-- ==== Sys2Proof/Machine/State.lean ====
section
/-! DEFINITION. The state of an AK960: every piece of state the spec names, as plain data, and the state after reset.
Where the spec gives no reset value the assumption log names the value (log 4 to 7). -/

namespace Sys2Proof.Machine

/-- The privilege modes of a compute hart (R111). -/
inductive Mode where
  | user | supervisor | machine
deriving DecidableEq, Repr

/-- The apertures (R288). -/
inductive Aperture where
  | cached | uncached | nearMemory | absoluteScratchpad | gangScratchpad | memoryControl | cxl
deriving DecidableEq, Repr

/-- What a hart slot holds: nothing, a running hart, a halted one (R48), one that was terminated (R48, R402). -/
inductive RunState where
  | free | running | halted | terminated
deriving DecidableEq, Repr

/-- The shape tags (R188). -/
inductive ShapeTag where
  | u | a | g
deriving DecidableEq, Repr

/-- A vector register: its shape-table entry (R188) and, for tag G, its byte image (R184) and one poison bit per byte (R205).
`sew` and `grp` are the `vtype` codes of the write that set the entry. -/
structure VReg where
  tag : ShapeTag
  sew : BitVec 3
  grp : BitVec 2
  base : Word
  stride : Word
  image : BitVec 8192
  poison : BitVec 1024
deriving DecidableEq, Repr

/-- The value of a vector register at hart start: U, base 0, sew e4, grp 1 (R188). -/
def VReg.reset : VReg := ⟨.u, 0#3, 0#2, 0#64, 0#64, 0#8192, 0#1024⟩

/-- An accumulator tile: 128 rows of 128 FP32 elements (R256) and one poison bit per element (R260). -/
structure Tile where
  rows : Vector (BitVec 4096) 128
  poison : Vector (BitVec 128) 128
deriving DecidableEq, Repr

/-- A tile of +0 (R259). -/
def Tile.reset : Tile := ⟨Vector.replicate 128 0#4096, Vector.replicate 128 0#128⟩

/-- One entry of a vector instruction queue (R346), with the scalar operands captured at dispatch (R252) and the mode
it was dispatched in (R401). -/
structure VEntry where
  pc : Word
  word : InstrWord
  op0 : Option Word
  op1 : Option Word
  op2 : Option Word
  mode : Mode
deriving DecidableEq, Repr

/-- Why a hart waits (R37, R354, R197, R170). `pins` holds the place of a probe among those of its core that wait for pin entries
(R317). -/
inductive WaitReason where
  | barrier | waitMem (line : Nat) (limit : Word) | waitTime (deadline : Word)
  | qpop | qpush | reclaimPoint | desk | pins (turn : Nat) | queueRoom | storeRoom | nmRoom | aldc | lineLock | memory | interrupt
  | nmDrain
deriving DecidableEq, Repr

/-- A translation a TLB holds (R390): realm, ASID and G of the entry, the virtual page, and the leaf it came from. -/
structure TlbEntry where
  realm : Nat
  asid : Nat
  vpage : Nat
  leaf : Word
  level : Nat
  leafAddr : Nat
deriving DecidableEq, Repr

/-- What an access that uses a leaf leaves of it: the translation a TLB then holds, and the bits to set in the entry (R388). -/
structure LeafMark where
  entry : TlbEntry
  bits : Word
deriving DecidableEq, Repr

/-- An entry of a hart's ARIT (R394): whether the holder writes the range, the holder's place in the vector program order, the
lowest and highest virtual byte under a realm and ASID, and the physical bytes of the range as runs of an aperture, a key and a length:
a byte has another physical address in each aperture.
`copy` marks the destination of a `vcpy.a`, which a `vld.w` passes (R321, R325). -/
structure AritEntry where
  write : Bool
  order : Nat
  low : Nat
  high : Nat
  realm : Nat
  asid : Nat
  bytes : List (Aperture × Nat × Nat)
  copy : Bool
deriving DecidableEq, Repr

/-- The units whose results chain (R182). -/
inductive VUnit where
  | valu | lsu | mxu
deriving DecidableEq, Repr

/-- What an instruction reads and writes: vector registers 0 to 31, masks 32 to 39 and tiles 40 to 43 (R35); and how many bits of a
register group the elements below `vl` take (R435, R441). -/
structure Uses where
  reads : List Nat
  writes : List Nat
  extent : Nat
deriving DecidableEq, Repr

/-- An instruction in the window (R35): its entry, all its micro-ops and those it has still to issue, its age (the order of admissions,
R31), the physical registers it obtained (R196), the power lane ceiling its admission saw (R170, R175), the wait it ended at its
admission (R358), the translation registers its probe used (R393), and the ARIT entries it holds (R321). Its unit, what it reads and
writes and the ages of its producers say what it may chain on (R182); `withheld` counts its micro-ops that a disabled pair has made
wait (R442), and `descs` holds the descriptors that an `ald` has read ahead of its cells (R105). -/
structure InFlight where
  entry : VEntry
  total : Nat
  microOps : Nat
  age : Nat
  slots : Nat
  ceiling : BitVec 3
  waited : Option WaitReason
  satp : Word
  sum : Bool
  arit : List AritEntry
  unit : VUnit
  uses : Uses
  producers : List Nat
  withheld : Nat
  descs : Option (List (Byte × Bool))
deriving DecidableEq, Repr

/-- One delivery of a load queue (R326): its size in element groups, its byte image and the poison of its bytes. -/
structure Delivery where
  groups : Nat
  image : BitVec 8192
  poison : BitVec 1024
deriving DecidableEq, Repr

/-- One byte that a store will write: the byte's physical key, the bits it writes (R313), whether they are poisoned, and the
aperture it goes through (R377). -/
structure ByteWrite where
  key : Nat
  value : Byte
  mask : Byte
  poison : Bool
  ap : Aperture
deriving DecidableEq, Repr

/-- One entry of a vector store queue (R318): the bytes it writes in order, the compression kind of each page (R301), whether it is an
arrival copy (R298), the ARIT entries an engine form holds (R321), and the A and D bits its access sets when it is performed (R388).
A scalar store queue holds entries of the same form. -/
structure VsqEntry where
  writes : List ByteWrite
  kinds : List (Nat × Nat)
  arrival : Bool
  arit : List AritEntry
  marks : List LeafMark
deriving DecidableEq, Repr

/-- What a scalar access that is still to read does with the number it reads: an integer or a floating-point load, or an atomic of some
bytes with its operand. -/
inductive ScalarRead where
  | load (op : LoadOp) (rd : XReg)
  | fload (dbl : Bool) (rd : XReg)
  | amo (op : AmoOp) (rd : XReg) (operand : Nat)
deriving DecidableEq, Repr

/-- A load or atomic of the scalar stream that is still to be performed (R370): what it does with the number, where it reads, the
kind of its page (R301), the value its bytes had when it was issued, and the mark of its access (R388). -/
structure ScalarLoad where
  read : ScalarRead
  va : Word
  len : Nat
  ap : Aperture
  key : Nat
  kind : Option Nat
  value : Nat
  mark : Option LeafMark
deriving DecidableEq, Repr

/-- A byte as it was before a line event of a near-memory command, with the number of the event (R340). -/
structure OldByte where
  key : Nat
  value : Byte
  event : Nat
deriving DecidableEq, Repr

/-- One near-memory command (R338) with its progress. `held` says that it holds an NQ entry of its hart, `done` and
`skipped` list the lines applied and skipped (R341); `dst` and `src` hold the physical key of each line, `record` that of the
completion record, `recordAddr` the address the program gave, `kinds` the kinds its page is stored with (R301); `half` says that bytes
0x08 to 0x3F of the record are written (R423). -/
structure NmCommand where
  gang : Nat
  rank : Nat
  held : Bool
  op : Nat
  fmt : Nat
  n : Nat
  dst : List Nat
  src : List Nat
  a : BitVec 32
  b : BitVec 32
  record : Nat
  recordAddr : Word
  kinds : List (Nat × Nat)
  tag : BitVec 32
  done : List Nat
  skipped : List Nat
  lastTime : Word
  half : Bool
deriving DecidableEq, Repr

/-- A launch record: its 128 bytes, little-endian (R349). -/
abbrev LaunchRecord := BitVec 1024

/-- One submission of `launch` in a hart's LQ (R351). -/
structure LqEntry where
  queue : Nat
  record : LaunchRecord
deriving DecidableEq, Repr

/-- One read of a block: its descriptor, whether a byte of that is poisoned, its cells, and their poison, one bit per byte (R105). -/
structure BlockRead where
  desc : Nat
  badDesc : Bool
  cells : Nat
  badCells : Nat
deriving DecidableEq, Repr

/-- The blocks an `ald.c` has still to accept (R105): attempts made, the earliest time of the next one, the accepted blocks, the blocks
of an attempt that has read D1 and the cells and has D2 still to read, and the translation registers of its probe (R393). -/
structure AldcState where
  attempts : Nat
  earliest : Nat
  accepted : List (Nat × BlockRead)
  first : Option (List (Nat × BlockRead))
  satp : Word
  sum : Bool
deriving DecidableEq, Repr

/-- The state of one compute hart. `wait` says why the head of the vector queue waits, `stall` why the scalar stream does; `ssq` is
the scalar stream's store queue and `slq` its loads and atomics that are still to be performed (R370); `next` holds the instructions in
the window behind the oldest (R35); `oldLines` holds the bytes, from before a near-memory command, that the hart's vector loads still read (R340),
`taint` the x registers (bit 32: the f registers) and `vectorTaint` whether the vector registers may hold what was read since (R369,
R370). `holdViq`, `holdVsq`, `holdSsq`, `holdSlq`, `holdWindow`, `holdOldest`, `holdLines` and `drainViq` are the model's own (log 2, 3, 8). -/
structure Hart where
  hid : Nat
  run : RunState
  gang : Option Nat
  rank : Nat
  pc : Word
  x : Vector Word 32
  f : Vector Word 32
  frm : BitVec 3
  fflags : BitVec 5
  mode : Mode
  reservation : Option Nat
  instret : Word
  cycle : Word
  mstatus : Word
  medeleg : Word
  mideleg : Word
  mie : Word
  mip : Word
  mtvec : Word
  mscratch : Word
  mepc : Word
  mcause : Word
  mtval : Word
  stvec : Word
  sscratch : Word
  sepc : Word
  scause : Word
  stval : Word
  mcounteren : BitVec 32
  scounteren : BitVec 32
  cyInhibit : Bool
  irInhibit : Bool
  satp : Word
  vflags : BitVec 9
  vfrm : BitVec 3
  vband : Word
  avec : Word
  aepc : Word
  acause : Word
  aqsave : Word
  vobm0 : Word
  vobm1 : Word
  voutcnt : BitVec 32
  vl : BitVec 32
  vrow : BitVec 32
  vtype : Word
  lgrant : BitVec 5
  vepc : Word
  vcause : Word
  vtval : Word
  vqsave : Word
  vmissrec : Word
  vmisscnt : Word
  gencap : BitVec 8
  size : BitVec 8
  v : Vector VReg 32
  m : Vector (BitVec 16384) 8
  w : Vector (Vector (BitVec 128) 128) 4
  ownTiles : Nat
  t : Vector Tile 4
  sA : Vector Byte 128
  sB : Vector Byte 128
  anchorHandler : Bool
  viq : List VEntry
  window : Option InFlight
  next : List InFlight
  loadq : Vector (List Delivery) 4
  bq : List Bool
  pigeonhole : List Word
  lq : List LqEntry
  vsq : List VsqEntry
  ssq : List VsqEntry
  slq : List ScalarLoad
  oldLines : List OldByte
  taint : BitVec 33
  vectorTaint : Bool
  nmError : Option Word
  aldc : Option AldcState
  wait : Option WaitReason
  stall : Option WaitReason
  barPhases : List (Nat × Nat)
  largestTime : Word
  headAged : Option Nat
  holdViq : Bool
  holdVsq : Bool
  holdSsq : Bool
  holdSlq : Bool
  holdWindow : Bool
  holdOldest : Bool
  holdLines : Bool
  drainViq : Bool
deriving DecidableEq, Repr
+===+
Required work:
When the word "bits" appears in a line of the listing, pull that line out.

Response for this exercise:
/-- What an access that uses a leaf leaves of it: the translation a TLB then holds, and the bits to set in the entry (R388). -/
  bits : Word
/-- What an instruction reads and writes: vector registers 0 to 31, masks 32 to 39 and tiles 40 to 43 (R35); and how many bits of a
/-- One byte that a store will write: the byte's physical key, the bits it writes (R313), whether they are poisoned, and the
arrival copy (R298), the ARIT entries an engine form holds (R321), and the A and D bits its access sets when it is performed (R388).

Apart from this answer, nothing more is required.